──────── Provided entries

-- ==== Sys2Proof/Machine/Issue.lean ====
section
/-! DEFINITION. Issue: the choice of a warp and of its splits at an issue opportunity (R23, R24, R97 to R104, R140), the
release of WSYNC groups (R139), and the fetch of a chosen split's instruction (R34, R38, R53). -/

namespace Sys2Proof.Machine

/-! ## Splits (R97, R98) -/

/-- A split: lanes with one PC and one handler tag, and its starvation count (R103). -/
structure Split where
  pc : DWord
  tag : Option Tag
  lanes : LaneMask
  starve : Nat
  deriving DecidableEq, Repr

/-- The lower of two splits: by PC, then by lowest lane (R101, R104). -/
def Split.before (a b : Split) : Bool :=
  a.pc.toNat < b.pc.toNat || (a.pc == b.pc && a.lanes.lowest ≤ b.lanes.lowest)

/-- Insert a split in order. -/
def insertSplit (x : Split) : List Split → List Split
  | [] => [x]
  | y :: ys => if x.before y then x :: y :: ys else y :: insertSplit x ys

namespace Warp

/-- The splits of the running lanes, lowest PC first; lanes at one PC with one tag are one split (R98). R97 to R99 leave it unclear whether
lanes that reach the PC at which a split waits in SLEEP or WSYNC merge with it: they issue the instruction apart (log entry 85, DESIGN
CHOICE). -/
def splits (w : Warp) : List Split :=
  let ls := w.running.lanes
  let heads := ls.filter (fun l => !ls.any (fun j => j < l && (w.lane j).pc == (w.lane l).pc && (w.lane j).tag == (w.lane l).tag))
  heads.foldl (fun acc l =>
    let x := w.lane l
    let same := LaneMask.ofPred (fun j => w.running.has j && (w.lane j).pc == x.pc && (w.lane j).tag == x.tag)
    insertSplit { pc := x.pc, tag := x.tag, lanes := same
                  starve := same.lanes.foldl (fun m j => max m (w.lane j).starve) 0 } acc) []

/-- The fetched line that holds a PC. -/
def line? (w : Warp) (pc : DWord) : Option (BitVec 512) := (w.lines.find? (fun x => x.1 == lineOf pc)).map (·.2)

/-- The instruction at a PC whose line has been fetched and checked. -/
def instrAt (w : Warp) (pc : DWord) : Option Instr :=
  match w.line? pc with
  | some bits => (decodeWord (Line.slot bits (slotOf pc))).toOption
  | none => none

/-- The convergence register of a tile instruction at the PC. -/
def tileSet (w : Warp) (pc : DWord) : Option Nat :=
  match w.instrAt pc with
  | some i =>
    match i.row, i.fields with
    | some r, some f => if r.sig.sc == .cv then some (cvNo f.sc) else none
    | _, _ => none
  | none => none

/-- Does a fetched line show a tile instruction at the PC that must wait for its convergence set, or for an unretired entry that writes the
register (R183)? -/
def tileHeld (w : Warp) (x : Split) : Bool :=
  match w.tileSet x.pc with
  | some n => !tileReady w x.pc x.lanes n || w.rob.any (fun e => e.instr.writesCv n)
  | none => false

/-- v registers that the instruction at a PC needs from renaming (R107). -/
def namesAt (w : Warp) (pc : DWord) : Nat := ((w.instrAt pc).map Instr.renames).getD 0

/-- Accesses of a split that have issued and not completed (R102): unretired entries that are not performed, the KICKs of its lanes that
an engine has not finished, and the stores that a page move holds. -/
def outstanding (w : Warp) (kicks : List (Nat × Nat)) (held : List (LaneMask × Nat)) (x : Split) : Nat :=
  (w.rob.filter (fun e => e.instr.memOp && !e.decided && e.lanes &&& x.lanes != 0)).length +
    ((kicks.filter (fun k => x.lanes.has k.1)).map (·.2)).eraseDups.length +
    ((held.filter (fun h => h.1 &&& x.lanes != 0)).map (·.2)).eraseDups.length

/-- The splits that may take a slot: a split that yielded takes none while another is ready (R140). -/
def candidates (w : Warp) (ready : List Split) : List Split :=
  let others := ready.filter (fun x => x.lanes &&& w.yielded == 0)
  if others.isEmpty then ready else others

/-- The two slots of an opportunity (R101 to R103). The spec does not say which split counts as the one that the secondary slot last
took once that split has divided or merged: this model takes the one that holds the lowest of its lanes (log entry 85, DESIGN CHOICE). -/
def slots (w : Warp) (ready : List Split) (count : Split → Nat) : Option Split × Option Split :=
  let c := w.candidates ready
  match ready.filter (fun x => x.starve ≥ 64) with
  | a :: b :: _ => (some a, some b)
  | forced =>
    let primary := forced.head? <|> c.head?
    match primary with
    | none => (none, none)
    | some p =>
      let rest := c.filter (fun x => x != p)
      let kept := match w.secondary with
        | some m => rest.find? (fun x => x.lanes.has m.lowest)
        | none => none
      let fewest := rest.find? (fun x => rest.all (fun y => count x ≤ count y))
      (some p, kept <|> fewest)

/-- Set the starvation counts after an opportunity (R103). -/
def starveAll (w : Warp) (ready chosen : List Split) : Warp :=
  ready.foldl (fun w x =>
    let n := if chosen.contains x then 0 else x.starve + 1
    x.lanes.lanes.foldl (fun w l => w.updLane l (fun y => { y with starve := n })) w) w

end Warp

namespace State

/-- The ready splits of a warp (R100): its line is fetched and checked, an entry within W is free, renaming has the registers, and no
serialising instruction is unretired. -/
def readySplits (s : State) (wid : Nat) : List Split :=
  let w := s.warp wid
  if w.onCore && w.inFlight < w.window && !w.rob.any (fun e => e.instr.serialises) then
    w.splits.filter (fun x => (w.line? x.pc).isSome && !w.tileHeld x && s.canRename wid (w.namesAt x.pc))
  else []

/-- KICKs of a warp whose requests an engine holds: lane and number of the KICK. -/
def kicksOf (s : State) (wid : Nat) : List (Nat × Nat) :=
  let of := fun (e : Engine) => (e.queue.filter (fun k => k.wid == wid)).map (fun k => (k.lane, k.op)) ++
    (e.progress.filter (fun r => r.wid == wid)).map (fun r => (r.lane, r.op))
  of (s.core (s.warp wid).gcore).wain ++ (s.die (dieOf (s.warp wid).gcore)).engines.flatMap (fun (e : Nat × Engine) => of e.2)
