/-- R224, R225, R227, R228, R233, R234: LD, ST, ATOM, RED and ACAS at any place of memory. Once the checks of every lane pass and
no word is uncorrectable, the lanes are performed in increasing order, each on the memory that the one before left. -/
def Obligations.AccessesInLaneOrder : Prop :=
  ∀ (s s' b : State) (f : Fields) (ps : List (Nat × State.Place)) (ws : List (Nat × List RegWrite)),
    let c := s.ctx f
    let n := 2 ^ f.size
    let sc := f.ordering == 2
    let read := fun (s : State) (p : State.Place) => s.readAt c.w.tenant (s.classOf c.w) p n
    let store := fun (s : State) (p : State.Place) (x : Nat) =>
      let s := s.writeAt c.w.tenant (s.classOf c.w) p (leBytes n x)
      (stampIf sc s c.wid p).noteWrite c.wid p
    let modify := fun (s : State) (l : Nat) (p : State.Place) =>
      let r := read s p
      let old := leNat r.2.1
      (store r.1 p.bare (atomicOp f.auxHigh f.mod5 (8 * n) old (srcValue c.w l f.sb f.size)), old, r.2.2)
    let done := fun (i : Instr) (own : Warp → Warp) =>
      ∃ t, exec i s = .next t ∧ CompletedNext b c (writesOf ws) own t
    let order := fun (strict : Bool) => strict = true → s.storesComplete c.wid = true
    (b.warp c.wid).parkedSince = none →
      (Issuing (.ld f) f s → PlacesFound s f .read n s' ps →
        inOrder (fun s _ p => (stampIf sc (read s p).1 c.wid p, dstLoad f.dst f.size f.mod5 (leNat (read s p).2.1), (read s p).2.2))
          s' ps = (b, ws, false) → done (.ld f) id) ∧
      (Issuing (.st f) f s → order (f.ordering != 0) → PlacesFound s f .write n s' ps →
        inOrder (fun s l p => (store s p (storeValue c f l).1, [], false)) s' ps = (b, ws, false) →
        let k := (c.active.lanes.filter (fun l => (storeValue c f l).2)).length
        boundTraps c.w (storeBound f) k = false → done (.st f) (fun w => w.countBound (storeBound f) k)) ∧
      (Issuing (.atom f) f s → order (sc || f.mod6) → PlacesFound s f .rmw n s' ps →
        inOrder (fun s l p => ((modify s l p).1, dstLoad f.dst f.size true (modify s l p).2.1, (modify s l p).2.2)) s' ps =
          (b, ws, false) → done (.atom f) id) ∧
      (Issuing (.red f) f s → order (f.ordering != 0) → PlacesFound s f .write n s' ps →
        inOrder (fun s l p => ((modify s l p).1, [], (modify s l p).2.2)) s' ps = (b, ws, false) → done (.red f) id) ∧
      (Issuing (.acas f) f s → order (sc || f.mod6) → PlacesFound s f .rmw n s' ps →
        inOrder (fun s l p =>
          let r := read s p
          let old := leNat r.2.1
          (if old = srcValue c.w l f.sc f.size then store r.1 p.bare (srcValue c.w l f.sb f.size) else stampIf sc r.1 c.wid p,
            dstLoad f.dst f.size true old, r.2.2)) s' ps = (b, ws, false) → done (.acas f) id)
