-- ==== Sys2Proof/Laws/Memory.lean ====
section
/-! SUPPORT. Spec lemmas of the memory operations: each keeps the canonical form of memory, a read after a write gives what was
written, and a write leaves every other byte alone. -/

namespace Sys2Proof.Machine

namespace State

/-- The cells are untouched. -/
theorem wf_of_cells {s t : State} (h : t.mem.cells = s.mem.cells) (hw : Memory.wf s.mem = true) : Memory.wf t.mem = true := by
  simpa only [Memory.wf, h] using hw

@[simp] theorem setSyndrome_cells (s : State) (p : Nat) (x : Word) : (s.setSyndrome p x).mem.cells = s.mem.cells := rfl
@[simp] theorem setFull_cells (s : State) (p : Nat) (b : Bool) : (s.setFull p b).mem.cells = s.mem.cells := rfl
@[simp] theorem setMask_cells (s : State) (p : Nat) (b : Bool) : (s.setMask p b).mem.cells = s.mem.cells := rfl
@[simp] theorem countCorrected_mem (s : State) (p : Nat) : (s.countCorrected p).mem = s.mem := rfl
@[simp] theorem countUncorrectable_mem (s : State) (p : Nat) : (s.countUncorrectable p).mem = s.mem := rfl
@[simp] theorem byteAt_countCorrected (s : State) (p q : Nat) : (s.countCorrected p).byteAt q = s.byteAt q := rfl
@[simp] theorem byteAt_setSyndrome (s : State) (p q : Nat) (x : Word) : (s.setSyndrome p x).byteAt q = s.byteAt q := rfl
@[simp] theorem byteAt_setFull (s : State) (p q : Nat) (b : Bool) : (s.setFull p b).byteAt q = s.byteAt q := rfl
@[simp] theorem byteAt_setMask (s : State) (p q : Nat) (b : Bool) : (s.setMask p b).byteAt q = s.byteAt q := rfl

/-! ## Several bytes -/

/-- Little-endian bytes give back the number, as far as they reach. -/
theorem leNat_leBytes (n v : Nat) : leNat (leBytes n v) = v % 256 ^ n := by
  induction n generalizing v with
  | zero => simp [leBytes, leNat, Nat.mod_one]
  | succ n ih =>
    rw [leBytes, leNat, ih, BitVec.toNat_ofNat, Nat.pow_succ' (m := 256), Nat.mod_mul]

theorem setBytes_wf (s : State) (p : Nat) (bs : List Byte) (h : Memory.wf s.mem = true) :
    Memory.wf (s.setBytes p bs).mem = true := by
  induction bs generalizing s p with
  | nil => exact h
  | cons b bs ih => exact ih _ _ (setByte_wf s p b h)

/-- What `setBytes` does to every byte. -/
theorem byteAt_setBytes (s : State) (p q : Nat) (bs : List Byte) :
    (s.setBytes p bs).byteAt q = if p ≤ q ∧ q < p + bs.length then bs.getD (q - p) 0 else s.byteAt q := by
  induction bs generalizing s p with
  | nil =>
    rw [if_neg (by simp only [List.length_nil]; omega)]; rfl
  | cons b bs ih =>
    rw [setBytes, ih, byteAt_setByte]
    simp only [List.length_cons]
    by_cases h1 : p + 1 ≤ q ∧ q < p + 1 + bs.length
    · have hq : q - p = q - (p + 1) + 1 := by omega
      rw [if_pos h1, if_pos (by omega), hq]; simp
    · rw [if_neg h1]
      by_cases h2 : q = p
      · rw [if_pos h2, if_pos (by omega), h2, Nat.sub_self]; simp
      · rw [if_neg h2, if_neg (by omega)]

/-- A read of the bytes just written. -/
theorem rawBytes_setBytes (s : State) (p : Nat) (bs : List Byte) : (s.setBytes p bs).rawBytes p bs.length = bs := by
  apply List.ext_getElem (by simp [rawBytes])
  intro i h1 h2
  have h : i < bs.length := h2
  simp [rawBytes, byteAt_setBytes, h]

theorem setBytes_ecc (s : State) (p : Nat) (bs : List Byte) : (s.setBytes p bs).mem.ecc = s.mem.ecc := by
  induction bs generalizing s p with
  | nil => rfl
  | cons b bs ih => exact ih _ _

/-! ## Words with check bits -/

theorem readyWord_wf (s : State) (p : Nat) (h : Memory.wf s.mem = true) : Memory.wf (s.readyWord p).mem = true := by
  unfold readyWord
  split
  · exact h
  · exact wf_of_cells (setSyndrome_cells _ _ _) (setBytes_wf _ _ _ (by simpa using h))
  · exact h

/-- Once it is ready for a partial write, a word is clean or uncorrectable (R220). -/
theorem readyWord_class (s : State) (p : Nat) :
    eccClass ((s.readyWord p).syndrome p) = .clean ∨ eccClass ((s.readyWord p).syndrome p) = .uncorrectable := by
  unfold readyWord
  split
  · exact .inl ‹_›
  · left; simp only [syndrome, setSyndrome, Sparse.get_set_self]; rfl
  · exact .inr ‹_›

theorem syndrome_setBytes (s : State) (p q : Nat) (bs : List Byte) : (s.setBytes p bs).syndrome q = s.syndrome q := by
  simp only [syndrome, setBytes_ecc]

theorem writeWordPart_wf (s : State) (p : Nat) (bs : List Byte) (h : Memory.wf s.mem = true) :
    Memory.wf (s.writeWordPart p bs).mem = true := by
  unfold writeWordPart
  split
  · exact setBytes_wf s p bs h
  · exact setBytes_wf _ p bs (readyWord_wf s p h)

/-- A write within one word leaves the bytes outside it alone, and where the word is clean those that it does not write. -/
theorem byteAt_writeWordPart (s : State) (p q : Nat) (bs : List Byte) (hc : eccClass (s.syndrome p) = .clean) :
    (s.writeWordPart p bs).byteAt q = if p ≤ q ∧ q < p + bs.length then bs.getD (q - p) 0 else s.byteAt q := by
  unfold writeWordPart
  split
  · rw [byteAt_setSyndrome, byteAt_setBytes]
  · rw [show s.readyWord p = s by simp only [readyWord, hc]]; exact byteAt_setBytes s p q bs

/-- A read of the part of a word that has just been written gives it, whatever the word's class was (R220). -/
theorem readWordPart_writeWordPart (s : State) (p : Nat) (bs : List Byte) (h : bs.length ≠ 32) :
    ((s.writeWordPart p bs).readWordPart p bs.length).2.1 = bs := by
  have hs : (s.writeWordPart p bs).syndrome p = (s.readyWord p).syndrome p := by
    rw [writeWordPart, if_neg h, syndrome_setBytes]
  have hb : (s.writeWordPart p bs).rawBytes p bs.length = bs := by
    rw [writeWordPart, if_neg h, rawBytes_setBytes]
  unfold readWordPart
  rw [hs]
  rcases readyWord_class s p with hc | hc <;> rw [hc] <;> exact hb

/-- A word of a table reads as it was written. -/
theorem raw64_setRaw64 (s : State) (p : Nat) (x : DWord) : (s.setRaw64 p x).raw64 p = x := by
  have h := readWordPart_writeWordPart s p (leBytes 8 x.toNat) (by simp [leBytes])
  rw [show (leBytes 8 x.toNat).length = 8 from rfl] at h
  rw [raw64, setRaw64, h, leWord, leNat_leBytes, Nat.mod_eq_of_lt (by have := x.isLt; omega), BitVec.ofNat_toNat, BitVec.setWidth_eq]

theorem writeFrom_wf (s : State) (p : Nat) (bs : List Byte) (n : Nat) (h : Memory.wf s.mem = true) :
    Memory.wf (s.writeFrom p bs n).mem = true := by
  induction n generalizing s p bs with
  | zero => exact h
  | succ n ih =>
    unfold writeFrom
    split
    · exact h
    · exact ih _ _ _ (writeWordPart_wf _ _ _ h)

/-- A write keeps the canonical form of memory. -/
theorem writeBytes_wf (s : State) (p : Nat) (bs : List Byte) (h : Memory.wf s.mem = true) :
    Memory.wf (s.writeBytes p bs).mem = true := writeFrom_wf s p bs _ h

theorem readWordPart_mem (s : State) (p n : Nat) : (s.readWordPart p n).1.mem = s.mem := by
  unfold readWordPart
  split <;> rfl

theorem readFrom_mem (s : State) (p n fuel : Nat) : (s.readFrom p n fuel).1.mem = s.mem := by
  induction fuel generalizing s p n with
  | zero => rfl
  | succ fuel ih =>
    unfold readFrom
    split
    · rfl
    · exact (ih _ _ _).trans (readWordPart_mem s p _)

/-- A read changes no memory: only the error counters may move (R220). -/
theorem readBytes_mem (s : State) (p n : Nat) : (s.readBytes p n).1.mem = s.mem := readFrom_mem s p n _

theorem readBytes_wf (s : State) (p n : Nat) (h : Memory.wf s.mem = true) : Memory.wf (s.readBytes p n).1.mem = true := by
  rw [readBytes_mem]; exact h

/-! ## Clearing, poison, masks -/

theorem clearBytes_wf (s : State) (p n : Nat) (h : Memory.wf s.mem = true) : Memory.wf (s.clearBytes p n).mem = true :=
  Sparse.canonical_filter _ _ _ h

theorem poison_cells (s : State) (p n : Nat) : (s.poison p n).mem.cells = s.mem.cells := by
  unfold poison
  generalize List.range _ = l
  induction l generalizing s with
  | nil => rfl
  | cons i l ih => exact ih _

theorem poison_wf (s : State) (p n : Nat) (h : Memory.wf s.mem = true) : Memory.wf (s.poison p n).mem = true :=
  wf_of_cells (poison_cells s p n) h

theorem setMasks_cells (s : State) (p n : Nat) (b : Bool) : (s.setMasks p n b).mem.cells = s.mem.cells := by
  unfold setMasks
  generalize List.range n = l
  induction l generalizing s with
  | nil => rfl
  | cons i l ih => exact ih _

theorem setMasks_wf (s : State) (p n : Nat) (b : Bool) (h : Memory.wf s.mem = true) : Memory.wf (s.setMasks p n b).mem = true :=
  wf_of_cells (setMasks_cells s p n b) h

theorem reset_wf : Memory.wf State.reset.mem = true := rfl

end State

end Sys2Proof.Machine
end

────────────────

Starting at the line with "def candidates (w" and ending at the line with "secondary slot last", print each line of the listing above exactly, with no other lines.

= Finished task =
def candidates (w : Warp) (ready : List Split) : List Split :=
  let others := ready.filter (fun x => x.lanes &&& w.yielded == 0)
  if others.isEmpty then ready else others

/-- The two slots of an opportunity (R101 to R103). The spec does not say which split counts as the one that the secondary slot last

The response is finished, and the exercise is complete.